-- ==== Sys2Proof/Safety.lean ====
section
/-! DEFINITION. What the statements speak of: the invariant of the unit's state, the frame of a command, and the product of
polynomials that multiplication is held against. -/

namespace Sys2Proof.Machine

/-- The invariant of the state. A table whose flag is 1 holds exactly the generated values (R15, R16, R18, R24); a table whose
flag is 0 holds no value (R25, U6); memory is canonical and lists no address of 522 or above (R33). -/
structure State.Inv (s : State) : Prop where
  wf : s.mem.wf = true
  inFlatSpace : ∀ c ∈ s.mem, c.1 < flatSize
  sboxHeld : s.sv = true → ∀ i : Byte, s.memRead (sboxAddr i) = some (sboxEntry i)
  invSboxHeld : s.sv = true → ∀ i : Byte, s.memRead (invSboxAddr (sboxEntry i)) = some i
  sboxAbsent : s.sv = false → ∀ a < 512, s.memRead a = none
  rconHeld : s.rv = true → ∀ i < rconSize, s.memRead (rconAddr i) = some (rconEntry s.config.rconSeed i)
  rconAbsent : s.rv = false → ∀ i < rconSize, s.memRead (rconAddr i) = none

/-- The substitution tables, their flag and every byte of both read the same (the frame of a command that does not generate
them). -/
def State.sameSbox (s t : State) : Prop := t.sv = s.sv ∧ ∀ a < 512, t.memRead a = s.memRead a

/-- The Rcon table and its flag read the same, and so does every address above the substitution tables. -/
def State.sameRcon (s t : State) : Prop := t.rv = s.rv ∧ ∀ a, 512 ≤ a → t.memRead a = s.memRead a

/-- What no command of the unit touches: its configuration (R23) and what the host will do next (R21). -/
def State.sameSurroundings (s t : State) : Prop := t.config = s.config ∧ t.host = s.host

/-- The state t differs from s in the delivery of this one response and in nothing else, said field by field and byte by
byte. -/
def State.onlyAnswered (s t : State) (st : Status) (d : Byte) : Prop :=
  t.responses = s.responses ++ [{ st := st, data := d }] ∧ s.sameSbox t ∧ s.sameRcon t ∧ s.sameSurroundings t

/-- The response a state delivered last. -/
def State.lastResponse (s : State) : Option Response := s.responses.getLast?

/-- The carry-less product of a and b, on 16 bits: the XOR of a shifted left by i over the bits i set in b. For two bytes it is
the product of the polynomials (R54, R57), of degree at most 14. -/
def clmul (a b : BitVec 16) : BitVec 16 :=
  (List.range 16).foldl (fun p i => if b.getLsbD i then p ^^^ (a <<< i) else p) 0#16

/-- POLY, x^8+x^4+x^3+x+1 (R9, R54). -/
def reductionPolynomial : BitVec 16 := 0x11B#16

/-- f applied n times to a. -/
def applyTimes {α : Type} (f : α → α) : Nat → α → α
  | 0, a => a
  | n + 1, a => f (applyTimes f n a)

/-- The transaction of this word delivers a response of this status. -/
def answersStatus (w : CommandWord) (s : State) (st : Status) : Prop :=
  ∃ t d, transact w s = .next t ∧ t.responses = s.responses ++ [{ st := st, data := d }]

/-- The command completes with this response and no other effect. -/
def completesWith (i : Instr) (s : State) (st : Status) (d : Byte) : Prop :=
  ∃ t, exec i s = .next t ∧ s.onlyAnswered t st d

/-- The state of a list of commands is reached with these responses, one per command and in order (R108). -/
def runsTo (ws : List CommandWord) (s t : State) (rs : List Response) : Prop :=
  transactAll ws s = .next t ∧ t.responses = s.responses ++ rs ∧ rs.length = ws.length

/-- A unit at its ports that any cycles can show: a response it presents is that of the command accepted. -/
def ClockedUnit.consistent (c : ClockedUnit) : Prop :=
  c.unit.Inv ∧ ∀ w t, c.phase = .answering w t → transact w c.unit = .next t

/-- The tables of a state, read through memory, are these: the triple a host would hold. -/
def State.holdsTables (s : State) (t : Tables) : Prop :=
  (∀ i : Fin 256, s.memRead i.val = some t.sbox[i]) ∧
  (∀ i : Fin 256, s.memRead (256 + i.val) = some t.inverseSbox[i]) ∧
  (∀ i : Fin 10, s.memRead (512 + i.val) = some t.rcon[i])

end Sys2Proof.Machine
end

...

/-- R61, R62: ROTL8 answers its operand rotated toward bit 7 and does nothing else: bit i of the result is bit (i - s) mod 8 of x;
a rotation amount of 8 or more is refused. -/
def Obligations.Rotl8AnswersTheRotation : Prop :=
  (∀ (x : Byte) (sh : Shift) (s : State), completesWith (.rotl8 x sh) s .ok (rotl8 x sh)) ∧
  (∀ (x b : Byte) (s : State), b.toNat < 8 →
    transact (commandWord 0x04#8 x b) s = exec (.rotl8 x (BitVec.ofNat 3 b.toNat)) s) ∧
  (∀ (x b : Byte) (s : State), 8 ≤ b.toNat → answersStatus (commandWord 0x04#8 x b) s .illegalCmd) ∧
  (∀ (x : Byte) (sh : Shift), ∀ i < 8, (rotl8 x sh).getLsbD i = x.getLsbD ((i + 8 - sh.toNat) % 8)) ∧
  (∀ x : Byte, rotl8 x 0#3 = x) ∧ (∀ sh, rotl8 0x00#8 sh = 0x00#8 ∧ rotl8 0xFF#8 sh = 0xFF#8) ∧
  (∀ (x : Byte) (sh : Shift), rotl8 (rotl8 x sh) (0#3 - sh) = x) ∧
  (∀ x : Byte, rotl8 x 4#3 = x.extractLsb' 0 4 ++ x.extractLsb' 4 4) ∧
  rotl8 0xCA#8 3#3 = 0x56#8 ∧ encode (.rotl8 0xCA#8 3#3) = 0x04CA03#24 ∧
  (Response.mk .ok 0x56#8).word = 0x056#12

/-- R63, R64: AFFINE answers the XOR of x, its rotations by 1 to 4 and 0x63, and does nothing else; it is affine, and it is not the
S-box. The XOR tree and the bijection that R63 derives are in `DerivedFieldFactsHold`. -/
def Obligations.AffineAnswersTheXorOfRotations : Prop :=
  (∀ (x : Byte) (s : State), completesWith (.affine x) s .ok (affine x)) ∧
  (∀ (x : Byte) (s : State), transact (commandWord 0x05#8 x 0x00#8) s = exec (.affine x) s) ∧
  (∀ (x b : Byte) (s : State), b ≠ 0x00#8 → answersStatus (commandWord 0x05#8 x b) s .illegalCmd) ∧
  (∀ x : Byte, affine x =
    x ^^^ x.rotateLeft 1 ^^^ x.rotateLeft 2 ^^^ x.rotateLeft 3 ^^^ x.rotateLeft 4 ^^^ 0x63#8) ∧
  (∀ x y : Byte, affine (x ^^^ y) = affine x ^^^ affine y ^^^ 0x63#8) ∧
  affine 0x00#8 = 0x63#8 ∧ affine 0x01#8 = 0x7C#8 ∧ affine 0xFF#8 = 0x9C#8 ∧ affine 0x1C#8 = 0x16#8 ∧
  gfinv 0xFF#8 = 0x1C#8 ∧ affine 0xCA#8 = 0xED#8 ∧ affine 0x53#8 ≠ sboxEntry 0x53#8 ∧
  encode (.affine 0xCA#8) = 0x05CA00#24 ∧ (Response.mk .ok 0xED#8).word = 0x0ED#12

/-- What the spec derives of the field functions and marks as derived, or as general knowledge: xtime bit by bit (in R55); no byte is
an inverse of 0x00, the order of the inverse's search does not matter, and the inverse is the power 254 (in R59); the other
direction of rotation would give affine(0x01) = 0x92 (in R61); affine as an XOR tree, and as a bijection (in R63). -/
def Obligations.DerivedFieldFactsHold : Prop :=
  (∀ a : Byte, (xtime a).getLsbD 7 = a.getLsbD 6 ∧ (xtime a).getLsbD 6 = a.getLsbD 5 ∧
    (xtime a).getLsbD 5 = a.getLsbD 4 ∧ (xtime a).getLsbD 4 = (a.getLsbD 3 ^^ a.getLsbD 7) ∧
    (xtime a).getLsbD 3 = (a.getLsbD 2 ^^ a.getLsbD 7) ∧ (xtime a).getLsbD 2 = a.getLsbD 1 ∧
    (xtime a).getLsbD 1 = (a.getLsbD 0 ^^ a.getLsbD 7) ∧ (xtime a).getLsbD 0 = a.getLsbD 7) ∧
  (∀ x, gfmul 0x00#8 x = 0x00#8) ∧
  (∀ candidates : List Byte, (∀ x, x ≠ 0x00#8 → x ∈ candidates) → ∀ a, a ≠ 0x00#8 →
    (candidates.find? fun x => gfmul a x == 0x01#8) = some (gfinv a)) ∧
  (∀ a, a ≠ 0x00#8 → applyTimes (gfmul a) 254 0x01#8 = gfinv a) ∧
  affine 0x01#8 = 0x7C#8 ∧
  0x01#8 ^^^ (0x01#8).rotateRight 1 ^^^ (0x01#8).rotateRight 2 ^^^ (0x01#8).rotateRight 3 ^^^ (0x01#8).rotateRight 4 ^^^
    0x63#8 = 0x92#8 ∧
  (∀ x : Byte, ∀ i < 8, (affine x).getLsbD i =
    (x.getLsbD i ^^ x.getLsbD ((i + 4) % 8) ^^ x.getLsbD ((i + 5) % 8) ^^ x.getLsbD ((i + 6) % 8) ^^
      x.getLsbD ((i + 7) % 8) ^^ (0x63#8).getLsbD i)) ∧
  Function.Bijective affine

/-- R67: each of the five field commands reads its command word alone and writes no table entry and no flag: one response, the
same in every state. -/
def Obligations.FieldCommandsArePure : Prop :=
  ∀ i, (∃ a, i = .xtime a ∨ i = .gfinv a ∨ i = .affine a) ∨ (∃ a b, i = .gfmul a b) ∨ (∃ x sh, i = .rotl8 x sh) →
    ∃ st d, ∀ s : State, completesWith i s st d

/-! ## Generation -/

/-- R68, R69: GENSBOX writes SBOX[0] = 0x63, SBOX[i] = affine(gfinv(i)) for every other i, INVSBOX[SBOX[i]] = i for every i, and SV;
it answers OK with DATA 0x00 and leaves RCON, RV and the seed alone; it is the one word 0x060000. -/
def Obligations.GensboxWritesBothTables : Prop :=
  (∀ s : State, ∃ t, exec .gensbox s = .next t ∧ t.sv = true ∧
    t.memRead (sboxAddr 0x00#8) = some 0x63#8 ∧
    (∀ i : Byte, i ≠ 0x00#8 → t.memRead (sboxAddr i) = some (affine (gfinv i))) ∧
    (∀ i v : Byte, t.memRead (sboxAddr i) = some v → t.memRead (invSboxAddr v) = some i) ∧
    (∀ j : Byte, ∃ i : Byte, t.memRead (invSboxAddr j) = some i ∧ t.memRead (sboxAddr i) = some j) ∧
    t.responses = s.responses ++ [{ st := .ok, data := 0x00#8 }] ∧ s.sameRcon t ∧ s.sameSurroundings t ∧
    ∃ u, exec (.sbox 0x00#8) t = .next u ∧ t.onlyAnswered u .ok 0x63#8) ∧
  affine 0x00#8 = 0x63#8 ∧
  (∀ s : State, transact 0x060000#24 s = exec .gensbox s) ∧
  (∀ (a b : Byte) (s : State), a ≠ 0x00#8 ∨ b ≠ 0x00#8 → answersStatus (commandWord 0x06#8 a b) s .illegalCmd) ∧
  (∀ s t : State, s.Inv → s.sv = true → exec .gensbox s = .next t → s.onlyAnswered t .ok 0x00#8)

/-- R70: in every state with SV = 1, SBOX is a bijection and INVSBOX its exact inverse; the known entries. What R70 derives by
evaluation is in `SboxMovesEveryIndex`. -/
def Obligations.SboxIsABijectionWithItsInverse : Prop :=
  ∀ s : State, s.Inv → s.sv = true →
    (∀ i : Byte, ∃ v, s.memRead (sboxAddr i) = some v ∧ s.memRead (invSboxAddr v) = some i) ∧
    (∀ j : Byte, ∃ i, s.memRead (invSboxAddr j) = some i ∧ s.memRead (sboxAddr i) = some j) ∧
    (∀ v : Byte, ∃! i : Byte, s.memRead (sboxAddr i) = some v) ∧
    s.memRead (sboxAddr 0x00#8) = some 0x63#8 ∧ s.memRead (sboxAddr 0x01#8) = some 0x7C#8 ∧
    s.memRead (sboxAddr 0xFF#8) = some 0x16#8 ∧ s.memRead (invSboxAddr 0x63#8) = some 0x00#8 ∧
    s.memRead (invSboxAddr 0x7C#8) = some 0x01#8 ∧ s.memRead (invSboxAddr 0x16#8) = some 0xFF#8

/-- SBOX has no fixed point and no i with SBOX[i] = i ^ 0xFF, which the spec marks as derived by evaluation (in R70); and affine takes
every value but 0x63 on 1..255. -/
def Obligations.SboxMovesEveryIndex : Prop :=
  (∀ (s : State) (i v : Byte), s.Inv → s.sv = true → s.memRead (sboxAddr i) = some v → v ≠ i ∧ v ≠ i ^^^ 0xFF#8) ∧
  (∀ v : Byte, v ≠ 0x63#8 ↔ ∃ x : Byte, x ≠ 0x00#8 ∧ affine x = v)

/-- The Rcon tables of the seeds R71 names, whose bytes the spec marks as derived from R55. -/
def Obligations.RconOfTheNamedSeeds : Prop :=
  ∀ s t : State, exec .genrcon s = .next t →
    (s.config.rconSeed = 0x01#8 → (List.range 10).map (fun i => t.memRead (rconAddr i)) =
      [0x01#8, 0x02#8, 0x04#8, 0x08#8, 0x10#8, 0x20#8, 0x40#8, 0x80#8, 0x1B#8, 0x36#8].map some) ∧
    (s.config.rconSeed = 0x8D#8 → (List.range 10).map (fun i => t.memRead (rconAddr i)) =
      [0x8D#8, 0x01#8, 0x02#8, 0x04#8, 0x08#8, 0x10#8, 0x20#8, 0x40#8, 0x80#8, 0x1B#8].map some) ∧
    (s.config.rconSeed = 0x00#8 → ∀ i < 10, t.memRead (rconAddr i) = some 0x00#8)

▶ [EXERCISE AIM]:
Copy range, inclusive: the line holding "-- ==== Sys2Proof/Safety.lean" to the line holding "def State.sameSurroundings (s". Reproduce exactly those lines of the records above and no others.

▶ [ANSWER TO THIS EXERCISE]:
-- ==== Sys2Proof/Safety.lean ====
section
/-! DEFINITION. What the statements speak of: the invariant of the unit's state, the frame of a command, and the product of
polynomials that multiplication is held against. -/

namespace Sys2Proof.Machine

/-- The invariant of the state. A table whose flag is 1 holds exactly the generated values (R15, R16, R18, R24); a table whose
flag is 0 holds no value (R25, U6); memory is canonical and lists no address of 522 or above (R33). -/
structure State.Inv (s : State) : Prop where
  wf : s.mem.wf = true
  inFlatSpace : ∀ c ∈ s.mem, c.1 < flatSize
  sboxHeld : s.sv = true → ∀ i : Byte, s.memRead (sboxAddr i) = some (sboxEntry i)
  invSboxHeld : s.sv = true → ∀ i : Byte, s.memRead (invSboxAddr (sboxEntry i)) = some i
  sboxAbsent : s.sv = false → ∀ a < 512, s.memRead a = none
  rconHeld : s.rv = true → ∀ i < rconSize, s.memRead (rconAddr i) = some (rconEntry s.config.rconSeed i)
  rconAbsent : s.rv = false → ∀ i < rconSize, s.memRead (rconAddr i) = none

/-- The substitution tables, their flag and every byte of both read the same (the frame of a command that does not generate
them). -/
def State.sameSbox (s t : State) : Prop := t.sv = s.sv ∧ ∀ a < 512, t.memRead a = s.memRead a

/-- The Rcon table and its flag read the same, and so does every address above the substitution tables. -/
def State.sameRcon (s t : State) : Prop := t.rv = s.rv ∧ ∀ a, 512 ≤ a → t.memRead a = s.memRead a

/-- What no command of the unit touches: its configuration (R23) and what the host will do next (R21). -/
def State.sameSurroundings (s t : State) : Prop := t.config = s.config ∧ t.host = s.host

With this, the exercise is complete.